Transcribe exactly the line that contains "State := Sys2Proof.Machine.State, Fault" and every line after it to the end of the entries, and nothing more.

• **Records supplied**
↓↓↓

-- ==== Sys2Proof/Machine/Core.lean ====
section
/-! DEFINITION. The machine that the host runs. -/

def Sys2Proof.core : Host.Core :=
  { State := Sys2Proof.Machine.State, Fault := Sys2Proof.Machine.Fault, Refusal := Sys2Proof.Machine.Refusal,
    step := Sys2Proof.Machine.step, reset := Sys2Proof.Machine.State.reset }
end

↑↑↑

• **Response area**
  { State := Sys2Proof.Machine.State, Fault := Sys2Proof.Machine.Fault, Refusal := Sys2Proof.Machine.Refusal,
    step := Sys2Proof.Machine.step, reset := Sys2Proof.Machine.State.reset }
end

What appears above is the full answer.